THE NEWARK DRIVE-IN

January 6, 2010 at 11:02 pm Leave a comment

MEMOIR

THE NEWARK DRIVE IN

On the far eastern edge of Newark, tucked between the Jersey City and New York City bound bridges, stood the Newark Drive In. The drive in was directly under the flight path of nearby Newark Airport, which tended to make listening to the movie something of a challenge. When approaching the drive in, you were greeted by the swampy, musty smell of Newark Bay. A resident of ‘The Dumps’ (what the locals called the area surrounding the theater) added to the odors of its refineries and sewage treatment plants to the ambiance of the area.
The drive in was surrounded by a tall wooden fence marking its boundaries with a total lack of landscaping of any kind, being true to the Newark life style – bare essentials is all that you get.
On warm summer nights my family would pack into the old Chevy with food and pillows and head to the drive in. The smaller kids would already be in their pajamas in anticipation of not making it to the second movie of the double feature. Being the oldest, I was given the opportunity to sit up front and in those days of front seats being bench seats, providing plenty of room.
Arriving at the drive in just before dusk, my dad paid and was given the PIC and off we would go. PIC was an insect repellent product. It was a flat spiral affair. You lit the end and it would give off a pungent aroma daring mosquitoes to venture near. I really don’t know if it worked because we would also douse ourselves with insect repellent to ward off the visitors from the nearby swamps.
During this period, mosquito-borne encephalitis (sleeping sickness) was a constant threat. On summer nights in Newark, trucks would go through the city streets emitting clouds of insect repellent.
On these same summer nights in our flat, ineffective screens would keep all but the largest and dumbest insects out of our house. When all were in bed, my mother would walk the length of our flat spraying insect repellent while telling all of us to close our eyes. As we lay in bed, you could feel the particles of spray falling on your body.
Once in the theater, we’d find our spot and park the car at just the right angle on the mound that ran the length of the theater to get a perfect view of the screen for everyone. The smaller kids, in their pajamas, would head for the playground and run around till they couldn’t see what they were doing which also indicated that it was time for the movie to begin.
One movie I recall seeing was entitled Macabre.
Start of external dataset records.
-- ==== Sys2Proof/Machine/Partial.lean ====
section
/-! DEFINITION. The data of the reduction, as functions on bytes: telemetry frames as a trunk reads them (chapter 07), the
log-bucket histogram (R497, R498), field lists (R427), and partials with their operations (R428, R429). -/

namespace Sys2Proof.Machine

open Sys2Proof

/-! ### Frames as received (R259 to R261) -/

/-- A FleetTime that an FT32 names, near a full FleetTime (R111). -/
def expandFt (near v : Nat) : Nat := ((near : Int) + seqDiff 32 v near).toNat

/-- Flags of a raw frame (R259). -/
def frFlags (f : Bytes) : Nat := natAt f 2 2

/-- Group of a raw frame. -/
def frGroup (f : Bytes) : Nat := natAt f 8 2 % 4096

/-- Generation of a raw frame. -/
def frGen (f : Bytes) : Nat := natAt f 10 1

/-- Partition of a raw frame. -/
def frPart (f : Bytes) : Nat := natAt f 11 1

/-- Window of a raw frame. -/
def frWindow (f : Bytes) : Nat := natAt f 16 4

/-- LatchStamp of a raw frame, an FT32. -/
def frLatch (f : Bytes) : Nat := natAt f 20 4

/-- PrevLatch of a raw frame, an FT32. -/
def frPrev (f : Bytes) : Nat := natAt f 36 4

/-- The sections of a frame: type, CARRYOVER, body (R260). -/
def walkSections : (fuel : Nat) → Bytes → List (Nat × Bool × Bytes)
  | 0, _ => []
  | fuel + 1, bs =>
    if bs.length < 8 then []
    else
      let n := natAt bs 4 4
      (natAt bs 0 1, (natAt bs 1 1).testBit 0, (bs.drop 8).take n) :: walkSections fuel (bs.drop (8 + n))

/-- The sections of a raw frame. -/
def frSections (f : Bytes) : List (Nat × Bool × Bytes) := walkSections (natAt f 33 1) (f.drop 40)

/-- The body of a frame's section of a type; types above `most` are not looked at (R275, step 3). -/
def frSection (f : Bytes) (most ty : Nat) : Option Bytes :=
  if most < ty then none else ((frSections f).find? (·.1 = ty)).map (·.2.2)

/-- The lowest VoltMin of a SENSORS body; none where the leaf has no voltage sensor. -/
def voltMin (b : Bytes) : Option Nat := ((List.range (natAt b 0 1)).map fun i => natAt b (24 + 4 * i) 4).min?

/-- The highest Temp of a SENSORS body. -/
def tempMax (b : Bytes) : Option Int :=
  let off := 24 + 4 * natAt b 0 1 + 4 * natAt b 1 1
  ((List.range (natAt b 2 1)).map fun i => intAt b (off + 2 * i) 2).max?

/-- The sum over a SLOTS body's entries of fixed counter `c`. -/
def slotSum (b : Bytes) (c : Nat) : Nat :=
  (List.range (b.length / 56)).foldl (fun n i => n + natAt b (56 * i + 8 + 8 * c) 8) 0

/-- The value of an element of a difference source in a frame: ALWAYS_ON (1), COUNTERS (2) or SLOTS (5) (R429). -/
def latched (f : Bytes) (most source sel i : Nat) : Option Nat :=
  match source with
  | 1 => (frSection f most 1).map fun b => natAt b (8 * (sel + i - 1)) 8
  | 2 => (frSection f most 6).bind fun b =>
    if sel + i < natAt b 4 2 then some (natAt b (8 + 8 * (sel + i)) 8) else none
  | 5 => (frSection f most 5).map fun b => slotSum b sel
  | _ => none

/-! ### The log-bucket histogram -/

/-- q of a histogram of N buckets (R497). -/
def histQ (n : Nat) : Nat := if n < 128 then 0 else if n < 256 then 1 else 2

/-- The bucket of a value (R497). -/
def bucketOf (n : Nat) (v : Int) : Nat :=
  let q := histQ n
  let v := v.toNat
  let b :=
    if v < 2 ^ (q + 1) then v
    else
      let e := Nat.log2 v
      2 ^ (q + 1) + (e - q - 1) * 2 ^ q + (v / 2 ^ (e - q) - 2 ^ q)
  min b (n - 1)

/-- The lowest value of a bucket (R497). -/
def bucketLow (n b : Nat) : Nat :=
  let q := histQ n
  if b < 2 ^ (q + 1) then b
  else
    let j := b - 2 ^ (q + 1)
    (2 ^ q + j % 2 ^ q) * 2 ^ (1 + j / 2 ^ q)

/-- The width of a bucket (R497). -/
def bucketWidth (n b : Nat) : Nat :=
  let q := histQ n
  if b < 2 ^ (q + 1) then 1 else 2 ^ (1 + (b - 2 ^ (q + 1)) / 2 ^ q)

/-- The total of a histogram. -/
def histTotal (h : List Nat) : Nat := h.foldl (· + ·) 0

/-- The bucket in which the count reaches `t`, and the count before it. -/
def findBucket (t : Nat) : (h : List Nat) → (b c : Nat) → Nat × Nat
  | [], b, c => (b, c)
  | x :: xs, b, c => if c + x < t then findBucket t xs (b + 1) (c + x) else (b, c)

/-- The quantile of a histogram (R498); none where it is empty. -/
def quantileOf (h : List Nat) (p16 : Nat) : Option Nat :=
  let total := histTotal h
  if total = 0 then none
  else
    let t := (p16 * total + 65535) / 65536
    let (b, c) := findBucket t h 0 0
    some (bucketLow h.length b + (t - c - 1) * bucketWidth h.length b / h.getD b 1)

/-- The rank of a value in a histogram (R498). -/
def rank16 (h : List Nat) (x : Int) : Nat :=
  let total := histTotal h
  if total = 0 then 32768
  else
    let b := bucketOf h.length x
    let c := histTotal (h.take b)
    let w := bucketWidth h.length b
    let off := min ((x - bucketLow h.length b).toNat) w
    65536 * (c * w + h.getD b 0 * off) / (total * w)

/-- The buckets in a body of U32 counts. -/
def histOf (b : Bytes) : List Nat := (List.range (b.length / 4)).map fun i => natAt b (4 * i) 4

/-- The body of U32 bucket counts. -/
def histBytes (h : List Nat) : Bytes := h.flatMap (leBytes 4)

/-- A value adds one to its bucket, saturating. -/
def histPut (h : List Nat) (v : Int) : List Nat := h.modify (bucketOf h.length v) fun n => satNat 32 (n + 1)

/-- Two histograms added, saturating (R428). -/
def histAdd (a b : List Nat) : List Nat := (List.range a.length).map fun i => satNat 32 (a.getD i 0 + b.getD i 0)

/-! ### Field lists -/

/-- A field descriptor (R427). -/
structure FieldD where
  op     : Nat
  ty     : Nat
  k      : Nat
  source : Nat
  sel    : Nat
  count  : Nat
  deriving DecidableEq, Repr

/-- The descriptors of a field list. -/
def fieldsOf (bs : Bytes) : List FieldD :=
  (List.range (bs.length / 8)).map fun i =>
    let o := 8 * i
    ⟨natAt bs o 1, natAt bs (o + 1) 1, natAt bs (o + 2) 1, natAt bs (o + 3) 1, natAt bs (o + 4) 2, natAt bs (o + 6) 2⟩

/-- The size of a field's body (R428). -/
def FieldD.size (f : FieldD) : Nat :=
  match f.op with
  | 1 | 6 => 8 * f.count
  | 2 | 3 => 16
  | 4 => 8 + 16 * f.k
  | 5 => 4 * f.count
  | _ => 8

/-- The outputs that an ENGINE field may name (R495). -/
def engineSel (n : Nat) : Bool := (1 ≤ n && n ≤ 3) || (0x10 ≤ n && n ≤ 0x1F)

/-- Is a descriptor one that R427, R428 and R495 allow? -/
def FieldD.valid (f : FieldD) : Bool :=
  (1 ≤ f.op && f.op ≤ 7) && (5 ≤ f.op || (1 ≤ f.ty && f.ty ≤ 3)) &&
  (if f.op = 4 then 1 ≤ f.k && f.k ≤ 16 else f.k = 0) &&
  (match f.op with
   | 1 | 6 => 1 ≤ f.count && f.count ≤ 64
   | 5 => 8 ≤ f.count && f.count ≤ 256 && f.count % 2 = 0
   | _ => f.count = 1) &&
  (match f.source with
   | 1 => 1 ≤ f.sel && f.sel + (if f.op = 1 || f.op = 6 then f.count else 1) ≤ 65
   | 2 => true
   | 5 => f.sel ≤ 5
   | 6 => engineSel f.sel
   | 3 | 4 | 7 => f.sel = 0
   | _ => false)

/-- The partial size P (R427). -/
def partialSize (fs : List FieldD) : Nat := fs.foldl (fun n f => n + f.size) 40

/-! ### Entries and bodies -/

/-- The order of a key of a type (R428): F64 by totalOrder. -/
def keyOrder (ty key : Nat) : Int :=
  match ty with
  | 2 => toSigned 64 key
  | 3 => totalKey key
  | _ => key

/-- A value as the bits of a field's type (R429, R495). -/
def keyBits (ty : Nat) (v : Int) : Nat :=
  if ty = 3 then f64.encode 0 (f64.fit .rne (.ofInt v)) else ofSigned 64 v

/-- An entry of a MIN_ARG, MAX_ARG or TOPK body: Key, Arg, Aux. -/
structure Entry where
  key : Nat
  arg : Nat
  aux : Nat
  deriving DecidableEq, Repr

/-- The entry at an offset of a body. -/
def entryAt (b : Bytes) (o : Nat) : Entry := ⟨natAt b o 8, natAt b (o + 8) 4, natAt b (o + 12) 4⟩

/-- The bytes of an entry. -/
def Entry.bytes (e : Entry) : Bytes := leBytes 8 e.key ++ leBytes 4 e.arg ++ leBytes 4 e.aux

/-- Does `a` win over `b` in a MIN_ARG (`sign` −1) or MAX_ARG (`sign` 1) field? -/
def Entry.beats (ty : Nat) (sign : Int) (a b : Entry) : Bool :=
  if a.arg = 0xFFFFFFFF then false
  else if b.arg = 0xFFFFFFFF then true
  else
    let x := sign * keyOrder ty a.key
    let y := sign * keyOrder ty b.key
    y < x || (x = y && a.arg < b.arg)

/-- The entries of a TOPK body. -/
def topkOf (b : Bytes) : List Entry := (List.range (natAt b 0 1)).map fun i => entryAt b (8 + 16 * i)

/-- The first K of entries by descending Key, then ascending Arg. -/
def topkSort (ty k : Nat) (l : List Entry) : List Entry :=
  (sortBy (fun a b => keyOrder ty b.key < keyOrder ty a.key || (keyOrder ty a.key = keyOrder ty b.key && a.arg ≤ b.arg))
    l).take k

/-- The body of a TOPK field. -/
def topkBytes (k : Nat) (l : List Entry) : Bytes :=
  leBytes 1 l.length ++ zeros 7 ++ l.flatMap Entry.bytes ++ zeros (16 * (k - l.length))

/-- Two binary64 numbers added (R428). -/
def addF64 (a b : Nat) : Nat := f64.encode (Config.nan64 a b).toNat (f64.addR .rne (f64.decode a) (f64.decode b))

/-- Two elements of a SUM body added. -/
def addElem (ty a b : Nat) : Nat := if ty = 3 then addF64 a b else (a + b) % 2 ^ 64

/-- The 8-byte elements of a body. -/
def wordsOf (b : Bytes) : List Nat := (List.range (b.length / 8)).map fun i => natAt b (8 * i) 8

/-- Element-wise combination of two bodies of 8-byte elements. -/
def zipWords (f : Nat → Nat → Nat) (a b : Bytes) : Bytes :=
  (List.zipWith f (wordsOf a) (wordsOf b)).flatMap (leBytes 8)

/-- The body of a field in an empty partial (R428). -/
def FieldD.empty (f : FieldD) : Bytes :=
  match f.op with
  | 2 | 3 => Entry.bytes ⟨Config.emptyEntry.1.toNat, 0xFFFFFFFF, Config.emptyEntry.2.toNat⟩
  | _ => zeros f.size

/-- The merge of two bodies of a field (R428). -/
def FieldD.merge (f : FieldD) (a b : Bytes) : Bytes :=
  match f.op with
  | 1 => zipWords (addElem f.ty) a b
  | 2 => if (entryAt b 0).beats f.ty (-1) (entryAt a 0) then b else a
  | 3 => if (entryAt b 0).beats f.ty 1 (entryAt a 0) then b else a
  | 4 => topkBytes f.k (topkSort f.ty f.k (topkOf a ++ topkOf b))
  | 5 => histBytes (histAdd (histOf a) (histOf b))
  | 6 => zipWords (· ||| ·) a b
  | _ => zipWords (fun x y => (x + y) % 2 ^ 64) a b

/-- Bodies in field-list order, merged field by field. -/
def mergeBodies : List FieldD → Bytes → Bytes → Bytes
  | [], _, _ => []
  | f :: fs, a, b => f.merge (a.take f.size) (b.take f.size) ++ mergeBodies fs (a.drop f.size) (b.drop f.size)

/-- An empty partial of a field list (R428). -/
def Part.empty (fs : List FieldD) : Part := { bodies := fs.flatMap FieldD.empty }

/-- Two partials merged (R426, R428). -/
def Part.merge (fs : List FieldD) (a b : Part) : Part :=
  { members := a.members + b.members, present := a.present + b.present, gapLeaves := a.gapLeaves + b.gapLeaves
    trunks := a.trunks + b.trunks, flags := a.flags ||| b.flags, bodies := mergeBodies fs a.bodies b.bodies }

/-- The body of a field that one member's contributions give (R429, R495): element values with Aux, and the leaf ID. -/
def FieldD.contribute (f : FieldD) (leaf : Nat) (cs : List (List Int × Nat)) : Bytes :=
  let one (c : List Int × Nat) : Bytes :=
    match f.op with
    | 1 | 6 => (List.range f.count).flatMap fun i => leBytes 8 (keyBits (if f.op = 6 then 1 else f.ty) (c.1.getD i 0))
    | 2 | 3 => Entry.bytes ⟨keyBits f.ty (c.1.getD 0 0), leaf, c.2⟩
    | 4 => topkBytes f.k [⟨keyBits f.ty (c.1.getD 0 0), leaf, c.2⟩]
    | 5 => histBytes (histPut (List.replicate f.count 0) (c.1.getD 0 0))
    | _ => []
  if f.op = 7 then leBytes 8 (b2n (cs.any fun c => c.1.any (· != 0)))
  else cs.foldl (fun b c => f.merge b (one c)) f.empty

/-- The header and bodies of a PARTIAL or RESULT (R426). -/
def partialBytes (group gen stage window origin : Nat) (minus : Bool) (list : Bytes) (p : Part) : Bytes :=
  leBytes 2 group ++ leBytes 1 gen ++ leBytes 1 stage ++ leBytes 4 window ++ leBytes 2 origin ++ leBytes 1 (b2n minus) ++
  zeros 1 ++ leBytes 4 p.members ++ leBytes 4 p.present ++ leBytes 4 p.gapLeaves ++ leBytes 2 p.trunks ++
  leBytes 2 (list.length / 8) ++ leBytes 4 p.flags ++ leBytes 4 (crc32c list) ++ zeros 4 ++ p.bodies

/-- The payload of a PARTIAL message as received (R426). -/
def partialMsgBytes (m : PartialMsg) : Bytes :=
  leBytes 2 m.group ++ leBytes 1 m.generation ++ leBytes 1 m.stage ++ leBytes 4 m.window ++ leBytes 2 m.origin ++
  leBytes 1 (b2n m.minus) ++ zeros 1 ++ leBytes 4 m.members ++ leBytes 4 m.present ++ leBytes 4 m.gapLeaves ++
  leBytes 2 m.trunks ++ leBytes 2 m.fieldCount ++ leBytes 4 m.flags ++ leBytes 4 m.listCrc ++ zeros 4 ++ m.bodies

/-- The partial that a message carries. -/
def msgPart (m : PartialMsg) : Part :=
  { members := m.members, present := m.present, gapLeaves := m.gapLeaves, trunks := m.trunks, flags := m.flags % 128
    bodies := m.bodies }

end Sys2Proof.Machine
end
The movie was supposed to be so scary that you were issued a life insurance policy when you entered the drive in. It was good for the length of the movie and if you should be unlucky enough to die of a fright-induced heart attack during the movie you collected, or you next of kin anyway. The movie was a real bomb; the cartoon was scarier. I wondered though what would have happened if someone would have dropped dead of your usual run-of-the-mill heart attacks.
There was always an intermission between movies, time to advertise the goodies available at the snack bar. The screen would be full of dancing hot dogs and talking cups of soda all counting down the fifteen minutes till the next show. The audience was your typical Newark crowd, the women in their smocks and the dads in their handlebar tee shirts. They thrived on meat and potatoes, with hot dogs and sodas would be your typical snack. But one snack that was advertised every time I went to the drive in was Flavo Shrimp Rolls. The only place you could buy a Flavo Shrimp Roll was at the drive in, they did not exist outside their gates. I’m sure you could get other shrimp rolls someplace else in Newark, maybe in the small China Town on Mulberry Street, but I don’t think your typical Newark crowd ate many shrimp rolls. But up there on the screen, after the hot dogs had danced off you could see the cartoon characters lining up for their Flavo Shrimp Rolls. I think we actually bought one once, only once. It was a deep-fried affair running in grease. I would wonder who looked at the crowd coming into the drive in and said to himself, “These people will buy up Flavo Shrimp Rolls like there’s no tomorrow.”
The Newark Drive In is gone now, long gone. Last I heard, a movie theater stands where the drive in once existed. And I’m sure with the demise of the drive in went the opportunity for anyone to buy a Flavo Shrimp Roll.